MAIS POURQUOI TANT D’IGNORANCE

publié dans regards sur le monde le 15 avril 2010


« Paix liturgique » épingle Mgr Vingt-Trois.

MAIS POURQUOI TANT D’IGNORANCE

CHEZ LE CARDINAL DE PARIS ?

 

Dans un livre récent* (mars 2010) sorti dans l’indifférence générale, ont été publiés divers entretiens dans lesquels le Cardinal Vingt Trois a bien voulu livrer sa pensée sur un certains nombre de sujets. Nous nous faisons un devoir de faire de la publicité pour ce livre, spécialement pour les quelques pages, dans lesquelles le Cardinal résume sa pensée – osera-t-on dire son idéologie ? – avec un mépris rageur et confondant, sur la question de ce que le journaliste appelle les « intégrismes »

Voici le texte des pages 208 à 211 que nous reproduisons « In extenso ».

QUE PENSEZ-VOUS DES INTÉGRISTES ?

 

Les intégrismes sont un phénomène permanent et commun à toutes les religions. Dans la situation française – et c’est une particularité -, le mouvement d’intégrisme catholique est indissociable d’une histoire de la pensée et de la vie publique qui remonte à la première moitié du XXè siècle. Avec l’Action Française s’est élaborée une conception de l’État et du rôle de la religion dans l’État telle que Charles Maurras l’avait imaginée, où la religion est considérée comme un soutien du fonctionnement de l’État, indépendamment des croyances que l’ont peut avoir. Donc ce n’était pas la foi qui définissait la place de la religion, mais son rôle dans la société. En caricaturant à peine, on pourrait dire que Maurras était partisan du catholicisme, sauf de son contenu.



 

Et cette tradition philosophique politique fut pour une bonne part – à quelques notables exceptions près – associée au régime de Vichy, puis réinvestie plus tard par certains partisans de l’Algérie française. Nous avons une longue tradition de combats politiques dans lesquels l’attachement à une forme de la vie de l’Église était indissociable du militantisme politique.

 

Là-dessus est venue se greffer la résistance de Mgr Lefebvre au concile Vatican II, son incapacité à reconnaître l’autorité du concile.

 

Il s’est placé en détenteur de la vérité face à ceux qui ne l’avaient pas. Il ne s’agissait pas simplement de contester des votes acquis à l’unanimité moins quelques voix, mais d’un désaccord sur des conceptions fondamentales de la liberté humaine, sur la relation de l’homme avec Dieu et l’exercice de la liberté de conscience.

 

Ce mouvement, qui s’est manifesté de façon privilégiée dans des polémiques sur la liturgie, est en fait porteur d’une controverse beaucoup plus profonde, comme l’ont montré d’ailleurs les épisodes récents.
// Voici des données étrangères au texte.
/-! ### Calling patterns (chapter 2) -/

/-- CALLS: the entries go into the pending pattern in key order, each in place of the entry with its key, the last of several
with one key being kept and the others staying; an entry is CALLING, or LISTED when its flag is set (R36). Cells and
references follow. Without END the idle timer restarts and the active pattern stays. With END the pending pattern becomes the
active one, each CALLING entry struck by the lowest ACTIVE strike that matches; the old cells and references go back, the
context with its timer is gone, and the CALLS lines that show the service are marked (R35, R36, R39 to R41, R127). The checks
come in their order, and a refused request changes nothing (R32, R33, R37, R38). -/
def Obligations.CallsExtendsThePending : Prop :=
  (∀ p es : List Entry, p.Pairwise (fun d e => d.key < e.key) →
    (extendPending p es).Pairwise (fun d e => d.key < e.key) ∧
    ∀ e, e ∈ extendPending p es ↔
      (∃ n, es[n]? = some e ∧ ∀ d ∈ es.drop (n + 1), d.key ≠ e.key) ∨ (e ∈ p ∧ ∀ d ∈ es, d.key ≠ e.key)) ∧
  (∀ (rs : List RawEntry) (es : List Entry), entriesOf rs = some es →
    es.map Entry.key = rs.map RawEntry.key ∧ es.map Entry.place = rs.map RawEntry.place ∧
    es.map (fun e => e.mask.code) = rs.map RawEntry.mask ∧
    es.map Entry.time = rs.map (fun r =>
      if r.time.hours = 255 ∧ r.time.minutes = 255 then none else some (r.time.hours * 60 + r.time.minutes)) ∧
    es.map Entry.mark = rs.map (fun r => if r.listed then .listed else .calling)) ∧
  (∀ s : State, s.openLoads = (s.services.filter fun v => v.load.isSome).length) ∧
  (∀ rs : List RawEntry, entriesOf rs = none ↔
    ∃ r ∈ rs, 2 < r.mask ∨
      (¬(r.time.hours = 255 ∧ r.time.minutes = 255) ∧ (23 < r.time.hours ∨ 59 < r.time.minutes))) ∧
  (∀ (s : State) (addr : Nat) (b : CallsBody), s.takesFrame addr = true →
    ∃ t, exec (.calls addr (.fields b)) s = .next t ∧
      (24 < b.entries.length → s.refuses t Kind.calls addr .format) ∧
      (b.entries.length ≤ 24 → s.handleService b.handle = none → s.refuses t Kind.calls addr .unknown) ∧
      ∀ v, b.entries.length ≤ 24 → s.handleService b.handle = some v →
        (v.load = none → 4 ≤ s.openLoads → s.refuses t Kind.calls addr .busy) ∧
        (v.load.isSome = true ∨ s.openLoads < 4 →
          (entriesOf b.entries = none → s.refuses t Kind.calls addr .format) ∧
          ∀ es after, entriesOf b.entries = some es →
            after = extendPending (if b.fresh then [] else v.pendingEntries) es →
            ((∃ e ∈ es, s.hasPlace e.place = false) → s.refuses t Kind.calls addr .noPlace) ∧
            ((∀ e ∈ es, s.hasPlace e.place = true) →
              48 < after.length ∨ s.freeCells + v.pendingEntries.length < after.length →
              s.refuses t Kind.calls addr .full))) ∧
  ∀ (s : State) (addr : Nat) (b : CallsBody) (v : Service) (es after : List Entry), s.TableInv → s.takesFrame addr = true →
    b.entries.length ≤ 24 → s.handleService b.handle = some v →
    (v.load.isSome = true ∨ s.openLoads < 4) → entriesOf b.entries = some es →
    (∀ e ∈ es, s.hasPlace e.place = true) →
    after = extendPending (if b.fresh then [] else v.pendingEntries) es → after.length ≤ 48 →
    after.length ≤ s.freeCells + v.pendingEntries.length →
    ∃ t, exec (.calls addr (.fields b)) s = .next t ∧
      (b.close = false →
        s.carriesOut t Kind.calls addr .done
          (.calls true after.length v.active.isSome v.activeEntries.length t.freeCells)
          [.services, .freeCells, .places] [] ∧
        t.services = s.services.map
          (fun w => if w.slot = v.slot then { v with load := some ⟨after, some s.timing.loadIdle⟩ } else w) ∧
        t.freeCells + after.length = s.freeCells + v.pendingEntries.length ∧
        t.places = s.places.map (fun p =>
          { p with
            refs :=
              p.refs - (v.pendingEntries.map Entry.place).count p.id + (after.map Entry.place).count p.id })) ∧
      (b.close = true →
        s.carriesOut t Kind.calls addr .done (.calls false 0 true after.length t.freeCells)
          [.services, .freeCells, .places] [.scrolls, .flags] ∧
        t.services = s.services.map
          (fun w => if w.slot = v.slot then { v with active := some (after.map s.closeEntry), load := none } else w) ∧
        t.freeCells + after.length = s.freeCells + v.pendingEntries.length + v.activeEntries.length ∧
        t.places = s.places.map (fun p =>
          { p with
            refs :=
              p.refs - (v.pendingEntries.map Entry.place).count p.id + (after.map Entry.place).count p.id -
                (v.activeEntries.map Entry.place).count p.id }) ∧
        s.beginGoodFrame.marksService t v.slot [.calls] ∧
        ∀ e ∈ after, e.mark ≠ .calling → s.closeEntry e = e)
Je me réfère aux décrets de Jean-Paul II et de Benoît XVI visant à libéraliser les usages liturgiques, qui ont fait encore mieux ressortir que, pour un certain nombre, la question liturgique était relative, sinon secondaire.

 

La question fondamentale est assez simple : est-on dans la communion de l’Église avec le pape et les évêques, ou est-on dans une « contre-Église » qui veut juger le pape et les évêques ? 

 

À part cela, un nombre important de gens de bonne foi ne connaissent pas ce débat de fond, et n’y participent pas. Ils se déterminent sur des signes extérieurs : à savoir si on dit la messe tourné vers les fidèles ou non, ou si on la dit en latin ou en français. Ce sont des gens de bonne foi qui profondément ne veulent pas se détacher de l’Église. Ils ne voient pas ou ne savent pas qu’il y a un arrière-fond à ce qu’on leur propose.

 

Le pape Benoît XVI a mis en route un processus pour libéraliser la pratique liturgique. Ce qui s’est fait, avec des tensions ici ou là. Globalement, sa décision a permis d’accueillir plus largement une demande liturgique différente. Plus profondément, il a dévoilé le véritable enjeu et mis en place les conditions d’un dialogue théologique.

 

De la part du pape, nous connaissons la limite de ce dialogue : la reconnaissance pleine et entière du concile Vatican II. De la part des intégristes, ce que l’on entend le plus souvent, c’est le désir de ramener Rome à la vérité. Ce sont les positions de départ.

 

Le ministère du pape est par définition un ministère d’unité. Il est normal qu’il se dépense pour éviter de laisser se cristalliser une fracture et de lui donner une pérennité de plusieurs siècles. Qu’il réussisse, ce que je souhaite, demandera infiniment de temps et surtout le désir intérieur de faire l’unité.

 

RESSENTEZ-VOUS DE LA VIOLENCE CHEZ LES INTÉGRISTES ?

 

Je perçois chez certains une irascibilité et parfois des mouvements violents, au moins verbalement. Je ne crois pas qu’il y ait une violence physique. C’est plus une violence de l’esprit, intellectuelle, une espèce d’attachement irrationnel à des positions définies et une grande difficulté à accepter d’entrer dans une relation de dialogue.

 

En étant modeste, 60% de Français se réclament du catholicisme, soit trente-six millions de personnes. À combien peut-on estimer le nombre de ceux qui sont résolument attachés à un mouvement intégriste ?



 

Personnellement, j’interprète cela plus comme l’expression d’une détresse d’un certain nombre de gens qui n’arrivent pas à penser leur situation dans le monde actuel et qui ont besoin d’être reconnus par leur Église pour s’assurer une certaine sécurité mentale et humaine.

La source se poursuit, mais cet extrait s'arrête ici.